How to Use a Secured Credit Card to Rebuild Credit

Using a secured credit card to build credit scores can seem like you’re climbing the most inhospitable mountain in the world.

It sort of reminds me of those stories I read about Mt. Everest climbers who faced countless known and unknown setbacks as they worked their way to the top.

Admittedly, building credit with a secured card isn’t a life and death situation, but, in a very real sense, it can be the difference between barely-breathing finances and a vibrant financial life.

You see, building credit is a tough journey up a steep learning curve that takes long-term vision and the ability to walk through financial decisions step-by-step in the hopes that, at some point in the future, you’ll get to the financial heights you’ve always dreamed of achieving.

But how do you achieve stronger credit scores with something as simple as a secured credit card?  That’s what we’re going to explain in this article.

The concepts behind secured credit cards and credit scores are relatively simple, as are the suggestions for using a secured credit card to strengthen your credit scores.

Pro tip: Every consumer has multiple credit scores based on various factors. This is why we’ll say “credit scores” throughout this article and not “credit score”.

What’s a Secured Credit Card?

If you’re not sure exactly what a secured credit card is, don’t worry; we’ve got answers for you.

There are two main types of credit cards: secured and unsecured.

“Secured” refers to the fact that the bank takes something of yours to hold on to just in case you don’t pay your credit card bill. It’s kind of like how your landlord wants a security deposit when you move into a rental.

When you sign up for a secured credit card, you’ll be asked to make a cash deposit that usually ranges between $200 and $500. This deposit goes into a savings account given by the bank who is issuing the card. This is their “security deposit”.

If, at some point in the future, you cannot pay your credit card bill, they’ll pull money from your security deposit to cover the payment.

Secured credit cards are usually offered to consumers with credit scores at or below 600. These scores are considered sub-prime, which is pretty much the worst credit rating you can have.

Some people get these bad credit scores because of bankruptcy, overspending or numerous payments that are more than 30 days late.

Others get bad credit scores for rarer reasons. A spouse, for example, could open credit cards in their partner’s name, then max them out, never make a payment and ruin their significant other’s credit scores.

Whichever the reason, banks see your credit scores as an indication that you’re a higher risk for not paying up when your bill comes.

So, instead of giving you an unsecured credit card that doesn’t require a deposit, they offer you a secured credit card. They’re thinking is that your deposit is their Plan B if you don’t pay up.

No matter how responsible or irresponsible you are, they’ve got the cash deposit to protect themselves.

These are the basics for secured credit cards.
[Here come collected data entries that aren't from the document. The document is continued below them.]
-- ==== Sys2Proof/Machine/Coalescer.lean ====
section
/-!
DEFINITION. The commands of the home coalescer (R183, R188, R190, R420, R494, R500, R501, R505): results arrive, writes are
acknowledged or refused, journal lines settle, a batch is released again.
-/

namespace Sys2Proof.Machine

/-- RESULT (R420): a RESULT message is taken by the home coalescer, with the words that its combining areas' lines meet (R482). -/
def execResult (slice idx : Nat) (s : State) (reads : Decodes := []) : Out' :=
  onArrival slice idx s (fun env sl m => match m.body with
    | .result r => some (sl.reading env reads (fun sl => sl.takeResult env r))
    | _ => none)

/-- The write with a number that is on its way. -/
def Slice.meshWrite? (sl : Slice) (id : Nat) (waiting : Bool) : Option MeshWrite :=
  sl.ing.meshOut.find? (fun w => w.id = id && w.waiting = waiting)

/-- RESULT_WRITE_ACK (R183), with the words that the combining areas' lines of a batch that goes on meet (R482). -/
def execResultWriteAck (slice id : Nat) (s : State) (reads : Decodes := []) : Out' :=
  onLive slice s (fun env sl => match sl.meshWrite? id false with
    | some w => sl.reading env reads (fun sl => (sl.meshAck env w).admitWaiting env)
    | none => sl)

/-- A refused write waits for the retry 1 µs later (R188, R190). -/
def Slice.holdWrite (sl : Slice) (id : Nat) : Slice :=
  let hold (x : MeshWrite) : MeshWrite := { x with waiting := true, retryAt := sl.time + 2000 }
  { sl with ing := { sl.ing with meshOut := updateWhere (fun x => x.id = id) hold sl.ing.meshOut } }

/-- BANK_UNAVAILABLE (R188, R190): the write waits for its retry; the answer to a retry counts as a failure. -/
def execBankUnavailable (slice id : Nat) (s : State) : Out' :=
  onLive slice s (fun env sl => match sl.meshWrite? id false with
    | some w => if w.retried then ((sl.holdWrite w.id).retryFailed env w).admitWaiting env else sl.holdWrite w.id
    | none => sl)

/-- The write is retried (R188, R190): refused again, it counts as a failure; else it is on its way again. -/
def Slice.retryWrite (env : Capstan) (sl : Slice) (w : MeshWrite) (refused : Bool) : Slice :=
  let sl := sl.count 0x606 0 (some w.ctx) 1
  let sent (x : MeshWrite) : MeshWrite := { x with waiting := false, retried := true }
  if refused then (sl.holdWrite w.id).retryFailed env w
  else { sl with ing := { sl.ing with meshOut := updateWhere (fun x => x.id = w.id) sent sl.ing.meshOut } }

/-- BANK_RETRY_TIMER (R188), 1 µs after the last answer: `refused` is local memory's answer to the retry where it comes at once. -/
def execBankRetryTimer (slice id : Nat) (refused : Bool) (s : State) : Out' :=
  onLive slice s (fun env sl => match sl.meshWrite? id true with
    | some w => if sl.time < w.retryAt then sl else (sl.retryWrite env w refused).admitWaiting env
    | none => sl)

/-! ### The journal (R500, R501) -/

/-- The buffer entry of a journal line leaves as its write is acknowledged (R323, R500), if it is still held. -/
def Slice.journalEntryGone (env : Capstan) (sl : Slice) (ctx addr : Nat) : Slice :=
  match (indexed sl.cache.evict).find? (fun e => e.2.ctx = ctx && e.2.addr = addr) with
  | none => sl
  | some e => sl.evictAck env e.1 .ok

/-- The oldest journal write is settled (R500, R501): the operation it records is settled; a FREE entry leaves the batch table. -/
def Slice.journalSettled (env : Capstan) (sl : Slice) : Slice :=
  match sl.ing.jwrites with
  | [] => sl
  | j :: rest =>
    let sl := ({ sl with ing := { sl.ing with jwrites := rest } }).journalEntryGone env j.ctx j.addr
    let sl := match j.settles with
      | some key => sl.settleTagged key
      | none => sl
    let sl := sl.count 0x707 0 none 1
    if j.jstate = .free then
      ({ sl with ing := { sl.ing with batches := sl.ing.batches.filter (fun b => some b.handle != j.handle) } }).adoptWaiting env
    else
      let mark (b : Batch) : Batch := { b with jstate := j.jstate }
      ({ sl with ing := { sl.ing with batches := updateWhere (fun b => some b.handle = j.handle) mark sl.ing.batches } }).adoptSettled env

/-- JOURNAL_WRITE_SETTLED (R500). -/
def execJournalWriteSettled (slice : Nat) (s : State) : Out' := onLive slice s (fun env sl => sl.journalSettled env)

/-! ### The release of a replay (R494) -/

/-- The old run has ended (R494 step 3): what was collected is discarded, the combining areas are zero; then the ledger is read (step 4). -/
def Slice.releaseReplay (env : Capstan) (sl : Slice) (b : Batch) (c : Ctx) : Slice :=
  let sl := sl.setBatch { b with res := b.res.map QRes.again, slots := [], ops := [], opGot := [], replaying := none, toWrite := []
                                 built := false, reading := some {} }
  let areas := b.items.filterMap (fun i => match i.use with
    | .area slot => some slot
    | _ => none)
  (areas.foldl (fun sl slot => sl.writeArea env b c slot []) sl).reread env b.handle

def Slice.replayReleased (env : Capstan) (sl : Slice) (h : Nat) : Slice :=
  match sl.batch? h with
  | none => sl
  | some b =>
    match env.ctx? b.desc.ctx with
    | none => sl
    | some c => if b.replaying = some [] then sl.releaseReplay env b c else sl

/-- Whether a message is a result of a batch on its way to its home. -/
def RopeMsg.resultOf (home handle : Nat) (m : RopeMsg) : Bool :=
  match m.body with
  | .result r => m.dest = home && r.handle = handle
  | _ => false

/-- Whether a result of a batch is on its way to its home: in flight, or not sent in full by its slice (R494 step 2, log entry 20). -/
def State.resultUnderway (s : State) (home handle : Nat) : Bool :=
  s.rope.any (RopeMsg.resultOf home handle) || s.slices.any (fun sl => sl.rope.sendq.any (fun e => e.1.resultOf home handle))

/-- REPLAY_RELEASE (R494): once every query of the old run has ended, and no part of it is on its way. `reads` are the words that the
coalescer's first reading of the ledger meets. -/
def execReplayRelease (slice batch : Nat) (reads : Decodes) (s : State) : Out' :=
  if s.resultUnderway slice batch then
    onLive slice s (fun _ sl => sl)
  else onLive slice s (fun env sl => (sl.decodeAll env reads).replayReleased env batch)

end Sys2Proof.Machine
end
Now, let’s talk about credit scores.

What Are Credit Scores?

Credit scores are a numerical value generated by gathering up all the data about your borrowing habits. This data includes:

  • Credit or loan accounts you’ve opened
  • Credit limits
  • Credit balances
  • Loan balances
  • # of payments
  • # of 30-, 60-, or 90-day late payments
  • # of accounts that went to collections
  • Bankruptcies

Some credit reports include civil judgements and tax liens, but changes in 2017 removed many of those derogatory marks.

Companies like FICO have created scoring models, which are math-driven tools that crunch all this data together and spit out a number, usually between 350 and 900. The higher the number, the better the credit score. The lower the number, the more of a risk you are to lenders, according to the scoring models.
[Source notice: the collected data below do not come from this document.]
/-- Whether self-test need not wait for hints: there is no HINTS section, or it ends beyond byte 49,152 (R454). -/
def hintsLate (bs : List Byte) : Bool :=
  match (sectionTable bs).find? (fun e => e.typ = 7) with
  | none => true
  | some e => 49152 < e.off + e.len

/-- The header and the section table are there (R450, R454). -/
def Capstan.headerIn (c : Capstan) (bs : List Byte) : Capstan :=
  let c := { c with img := { c.img with bytes := bs, headerIn := true } }
  match headerFailure bs c.su.density with
  | some f => c.failStart f
  | none => if hintsLate bs then c.startTest else c

/-- IMAGE_HEADER_ARRIVED (R435). -/
def execImageHeaderArrived (bytes : List Byte) (s : State) : Out' :=
  if s.cap.atStep 3 && !s.cap.img.headerIn then .next (s.onCap (fun c => c.headerIn bytes)) else .next s

/-- HINTS_ARRIVED (R454): with a sound section, or with its CRC already failed, self-test starts. -/
def execHintsArrived (_bytes : List Byte) (s : State) : Out' :=
  if s.cap.atStep 3 && s.cap.img.headerIn then .next (s.onCap Capstan.startTest) else .next s

/-! ### Self-test and the repair map (R453, R513 to R515, R21, R26) -/

/-- Whether a defect is beyond the spares, `before` the earlier ones of the slice: a row, a column or a lane that no spare covers;
any other defect retires its part. -/
def beyond (before : List (Nat × Nat × Nat)) (d : Nat × Nat × Nat) : Bool :=
  let same := before.countP (fun b => b.1 = d.1 && b.2.1 = d.2.1)
  let r := sramRows d.2.1
  if d.1 = 4 then r.2.1 ≤ same else if d.1 = 5 then r.2.2 ≤ same else if d.1 = 6 then 4 ≤ same else true

/-- A column of the query store runs through every row, so that no granule enters the free list (R514, log entry 89). -/
def Slice.dropStore (sl : Slice) : Slice := { sl with store := { sl.store with free := [] } }

/-- The effect of an SRAM instance lost (R514): a way held GATED, granules that never enter the free list, the lay that is retired, a port that is
DOWN, or the whole slice with `stopped`. -/
def Slice.loseInstance (sl : Slice) (kind u index : Nat) : Slice :=
  let lay (l : Nat) : Slice := { sl with work := { sl.work with layRetired := (sl.work.layRetired ++ [l]).eraseDups } }
  if u < 0x10 then { sl with cache := { sl.cache with lostWays := (sl.cache.lostWays ++ [u]).eraseDups, ways := sl.cache.ways.set u .gated } }
  else if u = 0x13 then if kind = 4 then sl.dropGranules index else sl.dropStore
  else if u = 0x14 || u = 0x16 then lay 0
  else if u = 0x15 || u = 0x17 then lay 1
  else if 0x18 ≤ u && u ≤ 0x1F then lay ((u - 0x18) / 4)
  else if 0x23 ≤ u && u ≤ 0x26 then
    { sl with rope := { sl.rope with ports := updateAt (fun p => { p with st := .down }) (u - 0x23) sl.rope.ports } }
  else { sl with stopped := true }

/-- One defect with its effect on the repair map. -/
def Slice.applyDefect (sl : Slice) (before : List (Nat × Nat × Nat)) (d : Nat × Nat × Nat) : Slice :=
  let (k, u, i) := d
  if k = 1 || k = 2 then { sl with work := sl.work.retire (u / 16 % 2) (k = 1) (u % 16) }
  else if k = 3 then { sl with work := { sl.work with ptuRetired := sl.work.ptuRetired ||| 2 ^ (u % 4) } }
  else if k = 7 then { sl with work := { sl.work with layRetired := (sl.work.layRetired ++ [u / 4 % 2]).eraseDups } }
  else if !beyond before d then
    if k = 4 && (u = 0x16 || u = 0x17) then
      { sl with work := if u = 0x16 then { sl.work with opRows0 := sl.work.opRows0 + 1 } else { sl.work with opRows1 := sl.work.opRows1 + 1 } }
    else sl
  else if k = 6 then
    let port (p : Port) : Port := { p with modules := updateAt (fun m => { m with st := .down }) (u / 4 % 4) p.modules }
    { sl with rope := { sl.rope with ports := updateAt port (u % 4) sl.rope.ports } }
  else sl.loseInstance k u i

/-- Good units take the logical positions in ascending order (R21). -/
def goodUnits (w : Work) (lay : Nat) (walkers : Bool) : List Nat :=
  ((List.range (unitCount walkers)).filter (fun k => !w.retired lay walkers k)).take (unitCount walkers - 1)

/-- The maps that self-test sets, and the lays without a unit of some kind (R21, R26). -/
def Work.mapUnits (w : Work) : Work :=
  let w := { w with walkMap0 := goodUnits w 0 true, walkMap1 := goodUnits w 1 true, arrMap0 := goodUnits w 0 false
                    arrMap1 := goodUnits w 1 false, ptuActive := 15 - w.ptuRetired % 16 }
  let bare (l : Nat) : Bool := (w.map l true).isEmpty || (w.map l false).isEmpty || field w.ptuActive (2 * l + 1) (2 * l) = 0
  { w with layRetired := (w.layRetired ++ [0, 1].filter bare).eraseDups }

/-- The defects of a slice as repair records, each with the earlier ones (R515, R526). -/
def repairOf (id : Nat) (before : List (Nat × Nat × Nat)) (d : Nat × Nat × Nat) : Repair :=
  { slice := id, kind := d.1, unit := d.2.1, index := d.2.2, retired := beyond before d, inService := false }

/-- The record of a repair (R515). -/
def Slice.logRepair (env : Capstan) (sl : Slice) (r : Repair) : Slice :=
  (sl.tell (.repair r)).log env 0x1001
    (toLe 1 r.slice ++ toLe 1 r.kind ++ toLe 2 r.unit ++ toLe 4 r.index ++ toLe 1 (flag r.retired 0) ++ toLe 1 0)

/-- Self-test of a slice: its defects in order, its maps, whether it starts dead (R453, R455). -/
def Slice.selfTest (env : Capstan) (sl : Slice) (ds : List (Nat × Nat × Nat)) : Slice :=
  let sl := (indexed ds).foldl (fun (sl : Slice) e =>
    (sl.applyDefect (ds.take e.1) e.2).logRepair env (repairOf sl.id (ds.take e.1) e.2)) sl
  let w := sl.work.mapUnits
  { sl with work := w, stopped := sl.stopped || 2 ≤ w.layRetired.length }

/-- What CAP_SLICE_STATE shows of a slice after self-test (R455, R522). -/
def startState (routers : List Nat) (sl : Slice) : SliceState :=
  if !sl.stopped then .live else if sl.id ∈ routers then .deadIsolated else .deadPass

/-- The states of all slices. -/
def State.setStates (s : State) (routers : List Nat) : State :=
  let isolated (i : Nat) : Bool := s.cap.hl.slices.getD i .absent = .deadIsolated
  s.onCap (fun c => { c with hl := { c.hl with
    slices := s.slices.map (fun sl => if isolated sl.id then .deadIsolated else startState routers sl) } })

/-- No slice survives (R455). -/
def State.noSlice (s : State) : Bool := s.cap.hl.slices.all (fun x => x != .live)

/-! ### The load (R430 step 6) -/

/-- The ways of a slice as the image and self-test set them (R331, R514). -/
def startWays (img : Image) (lost : List Nat) : List WayState :=
  (List.range 16).map (fun w => if bit (img.partMasks.getD 4 0) w || w ∈ lost then .gated else .active)

/-- Whether lost ways break R309 or R393 (R514). -/
def lostBreaks (env : Capstan) (c : Cache) : Bool :=
  let left (p : Part) : Nat := c.waysLeft env p 16
  !c.lostWays.isEmpty && (left .tree < 1 || left .weight < 4 || left .stream < 2 ||
    left .weight * wayBytes / 2 < 4096 * (poolOf env 0).1 || left .stream * wayBytes / 2 < 4096 * (poolOf env 8).1)

/-- Image values are loaded into a slice. -/
def Slice.load (env : Capstan) (sl : Slice) : Slice :=
  let sl := { sl with cache := { sl.cache with ways := startWays env.img sl.cache.lostWays } }
  { sl with stopped := sl.stopped || lostBreaks env sl.cache }

/-- Step 6, once the image has passed its checks and self-test has ended; in mode BOTH it is recorded (R441). -/
def State.load (s : State) : State :=
  if !(s.cap.atStep 5 && s.cap.su.selftest) then s
  else
    let s := s.onCap (fun c => { c with img := imageOf c.img.bytes }.onStart (fun u => { u with step := 6, waitFrom := u.upTime }))
    let s := (s.eachSlice (fun env sl => sl.load env)).setStates s.cap.su.badRouters
    if s.noSlice then s.onCap (fun c => (c.onStart (fun u => { u with cause := 0xF1, section_ := 0xFF })).endStart .failed)
    else if s.cap.img.syncMode = 3 then s.onCap (fun c => c.note 0x0005 (toLe 4 c.img.tickPeriod)) else s

/-- A row or column of a Capstan SRAM, which its own spares replace (R453, R513, R515): it has its record. The spec gives Capstan SRAMs no
numbers, so the slice and the unit that the record names are free values; the record's source is the Capstan (log entry 73). Its
package number is 0, as of every record before the image values are loaded (log entry 82). -/
def State.repairCapstan (s : State) (d : Nat × Nat) : State :=
  let x := (Config.freeBits s.fresh).toNat
  let r : Repair := { slice := x % 32, kind := d.1, unit := x / 32 % 65536, index := d.2, retired := false, inService := false }
  let data := toLe 1 r.slice ++ toLe 1 r.kind ++ toLe 2 r.unit ++ toLe 4 r.index ++ [0, 0]
  { (s.capTakes (.repair r)).onCap (fun c => c.note 0x1001 data) with fresh := s.fresh + 1 }

/-- SELFTEST_DONE (R453, R455): the repair map is set; the start goes on, or ends where it has failed. -/
def State.selfTested (s : State) (f : Selftest) : State :=
  let mine (i : Nat) : List (Nat × Nat × Nat) := (f.defects.filter (fun d => d.1 = i)).map (·.2)
  let s := f.capstan.foldl State.repairCapstan (deliverAll (s.eachSlice (fun env sl => sl.selfTest env (mine sl.id))))
  let s := (s.onCap (fun c => c.onStart (fun u => { u with testing := false, selftest := true, badRouters := f.deadRouters }))).setStates
    f.deadRouters
  let fail (code : Nat) : State := s.onCap (fun c => (c.onStart (fun u => { u with cause := code, section_ := 0xFF })).endStart .failed)
  if !f.capstanOk then fail 0xF0
  else if s.noSlice then fail 0xF1
  else if s.cap.su.cause != 0 then s.onCap (fun c => c.endStart .notReady)
  else s.load

/-- SELFTEST_DONE (R453). -/
def execSelftestDone (found : Selftest) (s : State) : Out' :=
  if s.cap.su.power = .running && s.cap.su.testing then .next (s.selfTested found).settleStart else .next s

/-- The whole image is there, its HINTS section with it (R454), and is checked (R450, R430 step 5). -/
def State.imageRead (s : State) (bs : List Byte) : State :=
  match imageFailure s.cap.n s.cap.su.density bs with
  | some f => s.onCap (fun c => c.failStart f)
  | none => (s.onCap (fun c => { c with img := { c.img with bytes := bs } }.startTest.onStart (fun u => { u with step := 5 }))).load

/-- IMAGE_READ_DONE (R450). -/
def execImageReadDone (bytes : List Byte) (s : State) : Out' :=
  if s.cap.atStep 3 && s.cap.img.headerIn then .next (s.imageRead bytes).settleStart else .next s

/-! ### Rope training (R400, R425, R455) -/

/-- A module after training. -/
def trainModule (up : Bool) (m : Module) : Module := if up && m.st != .down then { m with st := .up } else { m with st := .down }

/-- The modules of a slice that trained, as (slice, port, module). -/
def Slice.train (sl : Slice) (up : List (Nat × Nat × Nat)) : Slice :=
  let port (p : Nat) (x : Port) : Port :=
    { x with modules := (indexed x.modules).map (fun m => trainModule (decide ((sl.id, p, m.1) ∈ up) && x.st != .down) m.2) }
  { sl with rope := { sl.rope with ports := (indexed sl.rope.ports).map (fun e => port e.1 e.2) } }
The companies who create the scoring models – FICO is the most famous – note that the two factors that most influence your credit scores are how much debt you have in relation to your credit limits and how often you’ve paid late.
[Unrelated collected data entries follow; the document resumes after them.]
-- ==== Sys2Proof/Machine/Time.lean ====
section
/-!
DEFINITION. Engine time in operation: the slices' copies (R606), the timebase frames on SYNC_IN and HOLDOVER (R608, R610, R611).
-/

namespace Sys2Proof.Machine

/-! ### The copies of the slices (R606) -/

/-- What a copy is to gain, or to skip, against the Capstan's value: nothing where it differs by 1 ns or less (R606). -/
def timeGap (t copy : Nat) : Int :=
  let d : Int := t - copy
  if -2 ≤ d && d ≤ 2 then 0 else d

/-- A slice receives the Capstan's value (R606): a copy that differs by more than 1 ns is corrected from then on, never backwards. -/
def Slice.sync (t : Nat) (sl : Slice) : Slice := { sl with timeFix := timeGap t sl.time }

/-- ENGINE_TIME_SYNC (R606): each 1 us the Capstan sends its value. -/
def execEngineTimeSync (slice : Nat) (s : State) : Out' :=
  onSlice deliver slice s (fun env sl =>
    if env.acts && env.tb.on && !sl.stopped then sl.sync env.tb.time else sl)

/-! ### Timebase frames (R608, R610) -/

/-- e in 32 bits, saturating (R611). -/
def errorCode (e : Int) : BitVec 32 := BitVec.ofInt 32 (max (-2147483648) (min 2147483647 e))

/-- A change of STATE has its record (R610). -/
def Capstan.setTimeState (c : Capstan) (st : Nat) (e : BitVec 32) : Capstan :=
  if c.tb.state = st then c
  else { c with tb := { c.tb with state := st } }.note 0x0006 (toLe 1 st ++ toLe 1 c.tb.state ++ toLe 4 e.toNat)

/-- Engine time steps forward (R610); a silence is not lengthened by it (R502). -/
def Capstan.stepTime (c : Capstan) (ns : Nat) : Capstan :=
  { c with tb := { c.tb with time := c.tb.time + 2 * ns, slew := 0 }
           hl := { c.hl with beats := c.hl.beats.map (fun b => (b.1, b.2 + 2 * ns))
                             deaths := c.hl.deaths.map (fun (d : Death) => { d with since := d.since + 2 * ns }) } }

/-- A valid frame while engine time is aligned (R610). -/
def Capstan.alignTime (c : Capstan) (m sinceMark : Nat) : Capstan :=
  let e : Int := (c.now : Int) - sinceMark - m * 1000000
  let c := { c with tb := { c.tb with error := errorCode e } }
  if e < -50000 then (c.stepTime (-e).toNat).setTimeState 2 (errorCode e)
  else
    let c := { c with tb := { c.tb with slew := 2 * e } }
    c.setTimeState (if 50000 < e then 4 else 2) (errorCode e)

/-- A frame after a mark (R608 to R610). -/
def Capstan.timeFrame (c : Capstan) (bits : BitVec 128) (decodes : Bool) (sinceMark : Nat) : Capstan :=
  match frameMs bits decodes with
  | none => { c with tb := { c.tb with bad := satAdd 0xFFF c.tb.bad 1 } }
  | some m =>
    let c := { c with tb := { c.tb with frames := satAdd 0xFFFF c.tb.frames 1 } }
    let c := if 2 ≤ c.tb.state then c.alignTime m sinceMark else c
    { c with tb := { c.tb with lastFrame := some c.tb.time } }

/-- A frame in operation: where it steps engine time forward the copies step with it, so that they stay within 4 ns (R606, R610, log entry 56). -/
def State.takeFrame (s : State) (bits : BitVec 128) (decodes : Bool) (sinceMark : Nat) : State :=
  let c := s.cap.timeFrame bits decodes sinceMark
  let step := c.tb.time - s.cap.tb.time
  let s := { s with cap := c }
  if step = 0 then s else s.eachSlice (fun _ sl => if sl.stopped then sl else { sl with time := sl.time + step })

/-- TIMEBASE_FRAME (R610): in modes TIMEBASE and BOTH; before engine time runs it is a frame of the wait of step 8 (R608, R609). -/
def execTimebaseFrame (bits : BitVec 128) (decodes : Bool) (sinceMark : Nat) (s : State) : Out' :=
  if s.cap.acts && s.cap.tb.on && 2 ≤ s.cap.img.syncMode then .next (s.takeFrame bits decodes sinceMark)
  else if s.cap.awaitsTime && 2 ≤ s.cap.img.syncMode then .next (deliverAll (s.startTime (some (bits, decodes, sinceMark))))
  else .next s

/-- Whether 3 ms have passed without a valid frame. -/
def TimeBase.silent (t : TimeBase) : Bool := t.lastFrame.any (fun l => l + 6000000 ≤ t.time)

/-- TIMEBASE_HOLDOVER (R610): engine time runs free. -/
def execTimebaseHoldover (s : State) : Out' :=
  let t := s.cap.tb
  if s.cap.acts && (t.state = 2 || t.state = 4) && t.silent then
    .next (s.onCap (fun c => { c with tb := { c.tb with slew := 0 } }.setTimeState 3 0))
  else .next s

end Sys2Proof.Machine
end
If you can pay your bills on time every month and your total credit card balances are less than 30% of your total credit limits, then you’re building good credit scores.

If you’re not doing those things, scores drop, which means you’re stuck using secured credit cards. But here’s the good news: Secured credit cards can build your credit.

How Secured Credit Cards Build Good Credit

Remember how we said that your credit history includes the accounts you have and the payments you’ve made?

Well, the reason your credit histories have this information is because all the companies who gave you loans or credit cards report all your payments to credit bureaus.

Those credit bureaus compile the information and use the scoring models from companies like FICO to generate scores.

How does this pertain to you?

Well, when you open a secured credit card, it goes on your credit report. Every payment you make goes on your credit report. Also, your credit card company will periodically tell the credit bureaus your credit card balance.

These two factors are what most heavily influences your credit scores.

Every Payment Is Reported

According to the FICO scoring model, your payment history makes up 35% of your credit score. It is the single most influential factor.

On-time payments slowly boost your credit scores over time. The more on-time payments you make, the higher your scores will go.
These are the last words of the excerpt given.